Heidelberg and Fuji stats show some signs of pick-up

Heidelberg's latest stats show worldwide production trends
Heidelberg's latest stats show worldwide production trends

The latest printing industry performance stats from Heidelberg show some signs of recovery in the UK commercial print market, although it is still lagging behind the rest of Europe.

In April Printweek revealed that the manufacturer’s Print Media Industry Climate Report had shown that the situation in UK commercial print had crashed to the most severe level of ‘1’, described as “severe impact: multiple print shops stop production completely”.

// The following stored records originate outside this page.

namespace HFEC
def PAGE_ID : Field := ⟨0x103000, 0, 0, 32⟩
def CTRL : Field := ⟨0x103000, 4, 0, 32⟩
def CTRL_EN : Field := ⟨0x103000, 4, 0, 1⟩
def STATUS : Field := ⟨0x103000, 8, 0, 32⟩
def STATUS_SER_DEG_LINE : Field := ⟨0x103000, 8, 13, 1⟩
def STATUS_SER_DEG_HOST : Field := ⟨0x103000, 8, 12, 1⟩
def STATUS_LF_TO_HOST : Field := ⟨0x103000, 8, 11, 1⟩
def STATUS_LF_TO_LINE : Field := ⟨0x103000, 8, 10, 1⟩
def STATUS_LANE_SWAP : Field := ⟨0x103000, 8, 9, 1⟩
def STATUS_DESKEW_LOCK : Field := ⟨0x103000, 8, 8, 1⟩
def STATUS_LINE_ALIGN : Field := ⟨0x103000, 8, 4, 3⟩
def STATUS_HOST_ALIGN : Field := ⟨0x103000, 8, 0, 3⟩
def IRQ_RAW : Field := ⟨0x103000, 0xC, 0, 32⟩
def IRQ_ERASE_OVERFLOW : Field := ⟨0x103000, 0xC, 9, 1⟩
def IRQ_SER_DEGRADE : Field := ⟨0x103000, 0xC, 8, 1⟩
def IRQ_UNCORR_LINE : Field := ⟨0x103000, 0xC, 7, 1⟩
def IRQ_UNCORR_HOST : Field := ⟨0x103000, 0xC, 6, 1⟩
def IRQ_SLIP_REFUSED : Field := ⟨0x103000, 0xC, 5, 1⟩
def IRQ_SLIP_DONE : Field := ⟨0x103000, 0xC, 4, 1⟩
def IRQ_LINE_ALIGN_LOST : Field := ⟨0x103000, 0xC, 3, 1⟩
def IRQ_LINE_ALIGN_LOCK : Field := ⟨0x103000, 0xC, 2, 1⟩
def IRQ_HOST_ALIGN_LOST : Field := ⟨0x103000, 0xC, 1, 1⟩
def IRQ_HOST_ALIGN_LOCK : Field := ⟨0x103000, 0xC, 0, 1⟩
def IRQ_EN : Field := ⟨0x103000, 0x10, 0, 32⟩
def IRQ_PEND : Field := ⟨0x103000, 0x14, 0, 32⟩
def FLT_RAW : Field := ⟨0x103000, 0x18, 0, 32⟩
def FLT_HFEC_FSM_PAR : Field := ⟨0x103000, 0x18, 5, 1⟩
def FLT_SER_DEGRADE : Field := ⟨0x103000, 0x18, 4, 1⟩
def FLT_UNCORR_CW : Field := ⟨0x103000, 0x18, 3, 1⟩
def FLT_DESKEW_LOST : Field := ⟨0x103000, 0x18, 2, 1⟩
def FLT_ALIGN_LOST_LINE : Field := ⟨0x103000, 0x18, 1, 1⟩
def FLT_ALIGN_LOST_HOST : Field := ⟨0x103000, 0x18, 0, 1⟩
def FLT_EN : Field := ⟨0x103000, 0x1C, 0, 32⟩
def INJECT : Field := ⟨0x103000, 0x20, 0, 32⟩
def INJECT_TARGET : Field := ⟨0x103000, 0x20, 8, 8⟩
def INJECT_BUS_PAR : Field := ⟨0x103000, 0x20, 4, 1⟩
def INJECT_FSM_PAR : Field := ⟨0x103000, 0x20, 3, 1⟩
def INJECT_REG_PAR : Field := ⟨0x103000, 0x20, 2, 1⟩
def INJECT_UE : Field := ⟨0x103000, 0x20, 1, 1⟩
def INJECT_CE : Field := ⟨0x103000, 0x20, 0, 1⟩
def BUSY : Field := ⟨0x103000, 0x24, 0, 32⟩
def BUSY_TRIAL : Field := ⟨0x103000, 0x24, 1, 1⟩
def BUSY_LONG_OP : Field := ⟨0x103000, 0x24, 0, 1⟩
def CFG : Field := ⟨0x103000, 0x40, 0, 32⟩
def CFG_AM_TOL : Field := ⟨0x103000, 0x40, 20, 4⟩
def CFG_ERASURE_EN : Field := ⟨0x103000, 0x40, 16, 1⟩
def CFG_ERASE_MAX : Field := ⟨0x103000, 0x40, 8, 5⟩
def CFG_MANUAL_LINE : Field := ⟨0x103000, 0x40, 1, 1⟩
def CFG_MANUAL_HOST : Field := ⟨0x103000, 0x40, 0, 1⟩
def SLIP : Field := ⟨0x103000, 0x44, 0, 32⟩
def SLIP_GO : Field := ⟨0x103000, 0x44, 12, 1⟩
def SLIP_SIDE : Field := ⟨0x103000, 0x44, 8, 1⟩
def SLIP_BITS : Field := ⟨0x103000, 0x44, 0, 4⟩
def SER_CFG : Field := ⟨0x103000, 0x48, 0, 32⟩
def SER_CFG_THRESH : Field := ⟨0x103000, 0x48, 16, 16⟩
def SER_CFG_WINDOW : Field := ⟨0x103000, 0x48, 0, 5⟩
def ALIGN_POS_HOST : Field := ⟨0x103000, 0x4C, 0, 32⟩
def ALIGN_POS_HOST_PERIODS : Field := ⟨0x103000, 0x4C, 16, 16⟩
def ALIGN_POS_HOST_OFFSET : Field := ⟨0x103000, 0x4C, 0, 9⟩
def ALIGN_POS_LINE : Field := ⟨0x103000, 0x50, 0, 32⟩
def ALIGN_POS_LINE_PERIODS : Field := ⟨0x103000, 0x50, 16, 16⟩
def ALIGN_POS_LINE_OFFSET : Field := ⟨0x103000, 0x50, 0, 9⟩
def DESKEW : Field := ⟨0x103000, 0x54, 0, 32⟩
def DESKEW_LATE : Field := ⟨0x103000, 0x54, 15, 1⟩
def DESKEW_SKEW_UI : Field := ⟨0x103000, 0x54, 0, 14⟩
def LOSS_COUNT : Field := ⟨0x103000, 0x58, 0, 32⟩
def LOSS_COUNT_LINE : Field := ⟨0x103000, 0x58, 16, 16⟩
def LOSS_COUNT_HOST : Field := ⟨0x103000, 0x58, 0, 16⟩
def MISC_COUNT : Field := ⟨0x103000, 0x5C, 0, 32⟩
def MISC_COUNT_ERASE_OVERFLOW_COUNT : Field := ⟨0x103000, 0x5C, 16, 16⟩
def MISC_COUNT_SLIP_COUNT : Field := ⟨0x103000, 0x5C, 0, 16⟩
def CMD : Field := ⟨0x103000, 0x60, 0, 32⟩
def CMD_CLR_CNT : Field := ⟨0x103000, 0x60, 0, 1⟩
def D_CW_LO (d : Nat) : Field := ⟨0x103000, (0x100 + 0x100 * d), 0, 32⟩
def D_CW_HI (d : Nat) : Field := ⟨0x103000, (0x104 + 0x100 * d), 0, 32⟩
def D_CORR_LO (d : Nat) : Field := ⟨0x103000, (0x108 + 0x100 * d), 0, 32⟩
def D_CORR_HI (d : Nat) : Field := ⟨0x103000, (0x10C + 0x100 * d), 0, 32⟩
def D_UNCORR_LO (d : Nat) : Field := ⟨0x103000, (0x110 + 0x100 * d), 0, 32⟩
def D_UNCORR_HI (d : Nat) : Field := ⟨0x103000, (0x114 + 0x100 * d), 0, 32⟩
def D_SYM_LO (d : Nat) : Field := ⟨0x103000, (0x118 + 0x100 * d), 0, 32⟩
def D_SYM_HI (d : Nat) : Field := ⟨0x103000, (0x11C + 0x100 * d), 0, 32⟩
def D_ERASED_LO (d : Nat) : Field := ⟨0x103000, (0x120 + 0x100 * d), 0, 32⟩
def D_ERASED_HI (d : Nat) : Field := ⟨0x103000, (0x124 + 0x100 * d), 0, 32⟩
def D_BIN_LO (d : Nat) (i : Nat) : Field := ⟨0x103000, (0x140 + 0x100 * d + 0x8 * i), 0, 32⟩
def D_BIN_HI (d : Nat) (i : Nat) : Field := ⟨0x103000, (0x144 + 0x100 * d + 0x8 * i), 0, 32⟩
end HFEC

namespace LTX
def PAGE_ID : Field := ⟨0x104000, 0, 0, 32⟩
def CTRL : Field := ⟨0x104000, 4, 0, 32⟩
def CTRL_FORCE_DIS : Field := ⟨0x104000, 4, 1, 1⟩
def CTRL_EN : Field := ⟨0x104000, 4, 0, 1⟩
def STATUS : Field := ⟨0x104000, 8, 0, 32⟩
def STATUS_SAFE : Field := ⟨0x104000, 8, 11, 1⟩
def STATUS_ABRUPT : Field := ⟨0x104000, 8, 10, 1⟩
def STATUS_DITHER_ACTIVE : Field := ⟨0x104000, 8, 9, 1⟩
def STATUS_NL_BANK : Field := ⟨0x104000, 8, 8, 1⟩
def STATUS_FIR_BAD : Field := ⟨0x104000, 8, 7, 1⟩
def STATUS_FS_ACTIVE1 : Field := ⟨0x104000, 8, 6, 1⟩
def STATUS_FS_ACTIVE0 : Field := ⟨0x104000, 8, 5, 1⟩
def STATUS_POL_ACTIVE : Field := ⟨0x104000, 8, 4, 1⟩
def STATUS_PRECODE_ACTIVE : Field := ⟨0x104000, 8, 3, 1⟩
def STATUS_STATE : Field := ⟨0x104000, 8, 0, 3⟩
def IRQ_RAW : Field := ⟨0x104000, 0xC, 0, 32⟩
def IRQ_DAC_SAT : Field := ⟨0x104000, 0xC, 6, 1⟩
def IRQ_ABRUPT_STOP : Field := ⟨0x104000, 0xC, 5, 1⟩
def IRQ_NL_LOADED : Field := ⟨0x104000, 0xC, 4, 1⟩
def IRQ_FIR_REFUSED : Field := ⟨0x104000, 0xC, 3, 1⟩
def IRQ_FIR_APPLIED : Field := ⟨0x104000, 0xC, 2, 1⟩
def IRQ_OFF_REACHED : Field := ⟨0x104000, 0xC, 1, 1⟩
def IRQ_ON_REACHED : Field := ⟨0x104000, 0xC, 0, 1⟩
def IRQ_EN : Field := ⟨0x104000, 0x10, 0, 32⟩
def IRQ_PEND : Field := ⟨0x104000, 0x14, 0, 32⟩
def FLT_RAW : Field := ⟨0x104000, 0x18, 0, 32⟩
def FLT_LTX_FSM_PAR : Field := ⟨0x104000, 0x18, 3, 1⟩
def FLT_TXDIS_MISMATCH : Field := ⟨0x104000, 0x18, 2, 1⟩
def FLT_NL_PARITY : Field := ⟨0x104000, 0x18, 1, 1⟩
def FLT_DAC_SAT : Field := ⟨0x104000, 0x18, 0, 1⟩
def FLT_EN : Field := ⟨0x104000, 0x1C, 0, 32⟩
def INJECT : Field := ⟨0x104000, 0x20, 0, 32⟩
def INJECT_TARGET : Field := ⟨0x104000, 0x20, 8, 8⟩
def INJECT_BUS_PAR : Field := ⟨0x104000, 0x20, 4, 1⟩
def INJECT_FSM_PAR : Field := ⟨0x104000, 0x20, 3, 1⟩
def INJECT_REG_PAR : Field := ⟨0x104000, 0x20, 2, 1⟩
def INJECT_UE : Field := ⟨0x104000, 0x20, 1, 1⟩
def INJECT_CE : Field := ⟨0x104000, 0x20, 0, 1⟩
def BUSY : Field := ⟨0x104000, 0x24, 0, 32⟩
def BUSY_TRIAL : Field := ⟨0x104000, 0x24, 1, 1⟩
def BUSY_LONG_OP : Field := ⟨0x104000, 0x24, 0, 1⟩
def CFG : Field := ⟨0x104000, 0x40, 0, 32⟩
def CFG_OUTER_CODE : Field := ⟨0x104000, 0x40, 16, 8⟩
def CFG_DITHER_EN : Field := ⟨0x104000, 0x40, 9, 1⟩
def CFG_RAMP_SHAPE : Field := ⟨0x104000, 0x40, 8, 1⟩
def CFG_DAC_FS : Field := ⟨0x104000, 0x40, 4, 2⟩
def CFG_LISTEN_TX : Field := ⟨0x104000, 0x40, 3, 1⟩
def CFG_TXDIS_POL : Field := ⟨0x104000, 0x40, 2, 1⟩
def CFG_TX_POL : Field := ⟨0x104000, 0x40, 1, 1⟩
def CFG_PRECODE : Field := ⟨0x104000, 0x40, 0, 1⟩
def RAMP : Field := ⟨0x104000, 0x44, 0, 32⟩
def RAMP_TXDIS_LEAD : Field := ⟨0x104000, 0x44, 16, 12⟩
def RAMP_TX_RAMP : Field := ⟨0x104000, 0x44, 0, 12⟩
def LAG : Field := ⟨0x104000, 0x48, 0, 32⟩
def LAG_TXDIS_LAG : Field := ⟨0x104000, 0x48, 0, 8⟩
def FIR_CFG : Field := ⟨0x104000, 0x4C, 0, 32⟩
def FIR_CFG_MAIN : Field := ⟨0x104000, 0x4C, 0, 4⟩
def FIR_C (i : Nat) : Field := ⟨0x104000, (0x50 + 0x4 * i), 0, 32⟩
def FIR_C_COEF (i : Nat) : Field := ⟨0x104000, (0x50 + 0x4 * i), 0, 10⟩
def FIR_APPLY : Field := ⟨0x104000, 0x74, 0, 32⟩
def FIR_APPLY_GO : Field := ⟨0x104000, 0x74, 0, 1⟩
def NL_LOAD : Field := ⟨0x104000, 0x78, 0, 32⟩
def NL_LOAD_GO : Field := ⟨0x104000, 0x78, 0, 1⟩
def ENVELOPE : Field := ⟨0x104000, 0x7C, 0, 32⟩
def ENVELOPE_G : Field := ⟨0x104000, 0x7C, 0, 17⟩
def FIR_ACTIVE (i : Nat) : Field := ⟨0x104000, (0x80 + 0x4 * i), 0, 32⟩
def FIR_ACTIVE_COEF (i : Nat) : Field := ⟨0x104000, (0x80 + 0x4 * i), 0, 10⟩
def FIR_MAIN_ACTIVE : Field := ⟨0x104000, 0xA4, 0, 32⟩
def FIR_MAIN_ACTIVE_MAIN : Field := ⟨0x104000, 0xA4, 0, 4⟩
def SAT_CFG : Field := ⟨0x104000, 0xA8, 0, 32⟩
def SAT_CFG_THRESH : Field := ⟨0x104000, 0xA8, 0, 16⟩
def SAT_COUNT : Field := ⟨0x104000, 0xAC, 0, 32⟩
def COUNTS : Field := ⟨0x104000, 0xB0, 0, 32⟩
def COUNTS_RAMP_UP : Field := ⟨0x104000, 0xB0, 16, 16⟩
def COUNTS_ABRUPT : Field := ⟨0x104000, 0xB0, 0, 16⟩
def NL_ENTRY (i : Nat) : Field := ⟨0x104000, (0x100 + 0x4 * i), 0, 32⟩
def NL_ENTRY_CORR (i : Nat) : Field := ⟨0x104000, (0x100 + 0x4 * i), 0, 8⟩
def NL_ACTIVE (i : Nat) : Field := ⟨0x104000, (0x200 + 0x4 * i), 0, 32⟩
def NL_ACTIVE_CORR (i : Nat) : Field := ⟨0x104000, (0x200 + 0x4 * i), 0, 8⟩
end LTX

namespace LRX
def PAGE_ID : Field := ⟨0x105000, 0, 0, 32⟩
def CTRL : Field := ⟨0x105000, 4, 0, 32⟩
def CTRL_EN : Field := ⟨0x105000, 4, 0, 1⟩
def STATUS : Field := ⟨0x105000, 8, 0, 32⟩
def STATUS_GAIN_EPOCH : Field := ⟨0x105000, 8, 16, 16⟩
def STATUS_CAP_BUSY : Field := ⟨0x105000, 8, 15, 1⟩
def STATUS_LOS : Field := ⟨0x105000, 8, 14, 1⟩
def STATUS_SHADOW_PWR : Field := ⟨0x105000, 8, 13, 1⟩
def STATUS_PLAUS_OK : Field := ⟨0x105000, 8, 12, 1⟩
def STATUS_SWAP_STATE : Field := ⟨0x105000, 8, 9, 3⟩
def STATUS_ACTIVE_BANK : Field := ⟨0x105000, 8, 8, 1⟩
def STATUS_BANK_MODE : Field := ⟨0x105000, 8, 6, 2⟩
def STATUS_GAIN_RAIL : Field := ⟨0x105000, 8, 5, 1⟩
def STATUS_SIG_DET : Field := ⟨0x105000, 8, 4, 1⟩
def STATUS_SD_RAW : Field := ⟨0x105000, 8, 3, 1⟩
def STATUS_GAIN_STATE : Field := ⟨0x105000, 8, 0, 3⟩
def IRQ_RAW : Field := ⟨0x105000, 0xC, 0, 32⟩
def IRQ_PLAUS_TEST_DONE : Field := ⟨0x105000, 0xC, 10, 1⟩
def IRQ_EPOCH_FULL : Field := ⟨0x105000, 0xC, 9, 1⟩
def IRQ_CAP_DONE : Field := ⟨0x105000, 0xC, 8, 1⟩
def IRQ_SWAP_ABORTED : Field := ⟨0x105000, 0xC, 7, 1⟩
def IRQ_SWAP_REFUSED : Field := ⟨0x105000, 0xC, 6, 1⟩
def IRQ_SWAP_DONE : Field := ⟨0x105000, 0xC, 5, 1⟩
def IRQ_GAIN_DRIFT : Field := ⟨0x105000, 0xC, 4, 1⟩
def IRQ_GAIN_RAIL : Field := ⟨0x105000, 0xC, 3, 1⟩
def IRQ_GAIN_FROZEN : Field := ⟨0x105000, 0xC, 2, 1⟩
def IRQ_SIG_LOSS : Field := ⟨0x105000, 0xC, 1, 1⟩
def IRQ_SIG_DETECT : Field := ⟨0x105000, 0xC, 0, 1⟩
def IRQ_EN : Field := ⟨0x105000, 0x10, 0, 32⟩
def IRQ_PEND : Field := ⟨0x105000, 0x14, 0, 32⟩
def FLT_RAW : Field := ⟨0x105000, 0x18, 0, 32⟩
def FLT_LRX_FSM_PAR : Field := ⟨0x105000, 0x18, 4, 1⟩
def FLT_ADC_OVERRANGE : Field := ⟨0x105000, 0x18, 3, 1⟩
def FLT_TANDEM_MISMATCH : Field := ⟨0x105000, 0x18, 2, 1⟩
def FLT_SHADOW_IMPLAUSIBLE : Field := ⟨0x105000, 0x18, 1, 1⟩
def FLT_LINE_SIG_LOST : Field := ⟨0x105000, 0x18, 0, 1⟩
def FLT_EN : Field := ⟨0x105000, 0x1C, 0, 32⟩
def INJECT : Field := ⟨0x105000, 0x20, 0, 32⟩
def INJECT_TARGET : Field := ⟨0x105000, 0x20, 8, 8⟩
def INJECT_BUS_PAR : Field := ⟨0x105000, 0x20, 4, 1⟩
def INJECT_FSM_PAR : Field := ⟨0x105000, 0x20, 3, 1⟩
def INJECT_REG_PAR : Field := ⟨0x105000, 0x20, 2, 1⟩
def INJECT_UE : Field := ⟨0x105000, 0x20, 1, 1⟩
def INJECT_CE : Field := ⟨0x105000, 0x20, 0, 1⟩
def BUSY : Field := ⟨0x105000, 0x24, 0, 32⟩
def BUSY_TRIAL : Field := ⟨0x105000, 0x24, 1, 1⟩
def BUSY_LONG_OP : Field := ⟨0x105000, 0x24, 0, 1⟩
def GAIN_CFG : Field := ⟨0x105000, 0x40, 0, 32⟩
def GAIN_CFG_LISTEN_CODE : Field := ⟨0x105000, 0x40, 24, 7⟩
def GAIN_CFG_INIT_CODE : Field := ⟨0x105000, 0x40, 16, 7⟩
def GAIN_CFG_MAN_CODE : Field := ⟨0x105000, 0x40, 8, 7⟩
def GAIN_CFG_MODE : Field := ⟨0x105000, 0x40, 0, 2⟩
def AGC_CFG : Field := ⟨0x105000, 0x44, 0, 32⟩
def AGC_CFG_DRIFT_DB : Field := ⟨0x105000, 0x44, 16, 4⟩
def AGC_CFG_TARGET : Field := ⟨0x105000, 0x44, 0, 8⟩
def SD_CFG : Field := ⟨0x105000, 0x48, 0, 32⟩
def SD_CFG_LOS_POL : Field := ⟨0x105000, 0x48, 16, 1⟩
def SD_CFG_LOS_HOLD : Field := ⟨0x105000, 0x48, 8, 8⟩
def SD_CFG_SD_ON : Field := ⟨0x105000, 0x48, 0, 4⟩
def GAIN : Field := ⟨0x105000, 0x4C, 0, 32⟩
def GAIN_ACQ_TIME : Field := ⟨0x105000, 0x4C, 20, 12⟩
def GAIN_FROZEN_CODE : Field := ⟨0x105000, 0x4C, 8, 7⟩
def GAIN_CODE : Field := ⟨0x105000, 0x4C, 0, 7⟩
def BANK_CFG : Field := ⟨0x105000, 0x50, 0, 32⟩
def BANK_CFG_SETTLE : Field := ⟨0x105000, 0x50, 12, 4⟩
def BANK_CFG_VERIFY : Field := ⟨0x105000, 0x50, 8, 4⟩
def BANK_CFG_SWAP_AUTO : Field := ⟨0x105000, 0x50, 1, 1⟩
def BANK_CFG_SHADOW_EN : Field := ⟨0x105000, 0x50, 0, 1⟩
def PLAUS_CFG : Field := ⟨0x105000, 0x54, 0, 32⟩
def PLAUS_CFG_COUNT : Field := ⟨0x105000, 0x54, 16, 4⟩
def PLAUS_CFG_THRESH : Field := ⟨0x105000, 0x54, 0, 16⟩
def PLAUS_D : Field := ⟨0x105000, 0x58, 0, 32⟩
def PLAUS_D_MAX : Field := ⟨0x105000, 0x58, 16, 16⟩
def PLAUS_D_LAST : Field := ⟨0x105000, 0x58, 0, 16⟩
def PLAUS_STAT : Field := ⟨0x105000, 0x5C, 0, 32⟩
def PLAUS_STAT_FAIL_WINDOWS : Field := ⟨0x105000, 0x5C, 16, 16⟩
def PLAUS_STAT_TEST_RESULT : Field := ⟨0x105000, 0x5C, 0, 2⟩
def CMD : Field := ⟨0x105000, 0x60, 0, 32⟩
def CMD_CLR_STATS : Field := ⟨0x105000, 0x60, 3, 1⟩
def CMD_PLAUS_TEST : Field := ⟨0x105000, 0x60, 2, 1⟩
def CMD_GAIN_REACQ : Field := ⟨0x105000, 0x60, 1, 1⟩
def CMD_SWAP : Field := ⟨0x105000, 0x60, 0, 1⟩
def SWAP_INFO : Field := ⟨0x105000, 0x64, 0, 32⟩
def SWAP_INFO_REASON : Field := ⟨0x105000, 0x64, 20, 4⟩
def SWAP_INFO_COUNT : Field := ⟨0x105000, 0x64, 0, 16⟩
def SWAP_FAILS : Field := ⟨0x105000, 0x68, 0, 32⟩
def SWAP_FAILS_ABORTED : Field := ⟨0x105000, 0x68, 16, 16⟩
def SWAP_FAILS_REFUSED : Field := ⟨0x105000, 0x68, 0, 16⟩
def TANDEM_EST : Field := ⟨0x105000, 0x6C, 0, 32⟩
def TANDEM_EST_SKEW_FS : Field := ⟨0x105000, 0x6C, 16, 16⟩
def TANDEM_EST_SPUR : Field := ⟨0x105000, 0x6C, 0, 16⟩
def TANDEM_CFG : Field := ⟨0x105000, 0x70, 0, 32⟩
def TANDEM_CFG_SPUR_MIN : Field := ⟨0x105000, 0x70, 0, 16⟩
def CLIP_CFG : Field := ⟨0x105000, 0x74, 0, 32⟩
def CLIP_CFG_THRESH : Field := ⟨0x105000, 0x74, 0, 16⟩
def CLIP_COUNT : Field := ⟨0x105000, 0x78, 0, 32⟩
def RMS : Field := ⟨0x105000, 0x7C, 0, 32⟩
def RMS_RMS : Field := ⟨0x105000, 0x7C, 0, 16⟩
def CAP_CTRL : Field := ⟨0x105000, 0x80, 0, 32⟩
def CAP_CTRL_ABORT : Field := ⟨0x105000, 0x80, 1, 1⟩
def CAP_CTRL_ARM : Field := ⟨0x105000, 0x80, 0, 1⟩
def CAP_CFG : Field := ⟨0x105000, 0x84, 0, 32⟩
def CAP_CFG_DECIM : Field := ⟨0x105000, 0x84, 12, 4⟩
def CAP_CFG_PRE : Field := ⟨0x105000, 0x84, 8, 3⟩
def CAP_CFG_TRIG : Field := ⟨0x105000, 0x84, 4, 3⟩
def CAP_CFG_SRC : Field := ⟨0x105000, 0x84, 0, 2⟩
def CAP_STATUS : Field := ⟨0x105000, 0x88, 0, 32⟩
def CAP_STATUS_STATE : Field := ⟨0x105000, 0x88, 24, 3⟩
def CAP_STATUS_COUNT : Field := ⟨0x105000, 0x88, 0, 19⟩
def CAP_START : Field := ⟨0x105000, 0x8C, 0, 32⟩
def CAP_START_WORD : Field := ⟨0x105000, 0x8C, 0, 15⟩
def CAP_TRIG_POS : Field := ⟨0x105000, 0x90, 0, 32⟩
def CAP_TRIG_POS_INDEX : Field := ⟨0x105000, 0x90, 0, 18⟩
def CAP_TS_NS : Field := ⟨0x105000, 0x94, 0, 32⟩
def CAP_TS_SEC : Field := ⟨0x105000, 0x98, 0, 32⟩
def CAP_EPOCHS : Field := ⟨0x105000, 0x9C, 0, 32⟩
def CAP_EPOCHS_ENTRIES : Field := ⟨0x105000, 0x9C, 0, 7⟩
def EPOCH_A (i : Nat) : Field := ⟨0x105000, (0x400 + 0x8 * i), 0, 32⟩
def EPOCH_A_TYPE (i : Nat) : Field := ⟨0x105000, (0x400 + 0x8 * i), 31, 1⟩
def EPOCH_A_BANK (i : Nat) : Field := ⟨0x105000, (0x400 + 0x8 * i), 30, 1⟩
def EPOCH_A_CODE (i : Nat) : Field := ⟨0x105000, (0x400 + 0x8 * i), 18, 7⟩
def EPOCH_A_START (i : Nat) : Field := ⟨0x105000, (0x400 + 0x8 * i), 0, 18⟩
def EPOCH_B (i : Nat) : Field := ⟨0x105000, (0x404 + 0x8 * i), 0, 32⟩
def EPOCH_B_GAIN_EPOCH (i : Nat) : Field := ⟨0x105000, (0x404 + 0x8 * i), 0, 16⟩
end LRX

Heidelberg’s latest stats, for week 26 (the week beginning 22 June), now show that the UK is still classed as “severe impact”, but with an improved score of 2.4.

In a snapshot Heidelberg said it had observed a “steady improvement in commercial print” in the UK.

However, UK commercial print remains in the red zone, with France, Germany, Italy and Poland among the countries now showing much improved ‘green’ ratings.

The UK packaging and labels segment score has nudged up slightly from 5.4 to 5.6, classed as: “minor impact, limited reduction of production.”

Heidelberg's report involves anonymised data from some 5,000 offset presses around the world that are connected to its cloud system for monitoring press performance. The interactive charting extends to about 50 countries.

Mark Stephenson, digital printing and press systems product manager at Fujifilm Graphic Systems EMEA, has also shared some performance data from the firm’s Jet Press users in Western Europe that showed an uptick in activity.

In a post on LinkedIn, Stephenson said: “We've been looking at the latest usage data across our fleet of Jet Press users in Europe and the signs are encouraging. Our chart takes the last week of February as its origin to plot how usage fell to around 30% of the average in April, followed by a recovery to 70% in May that seems to be holding.

“We believe that the next few months will bring us back to pre-Covid levels so watch this space for an update when we have some more data.”

Stephenson said that it was “pretty obvious” that the UK had been harder hit by the virus because of the high number of cases here.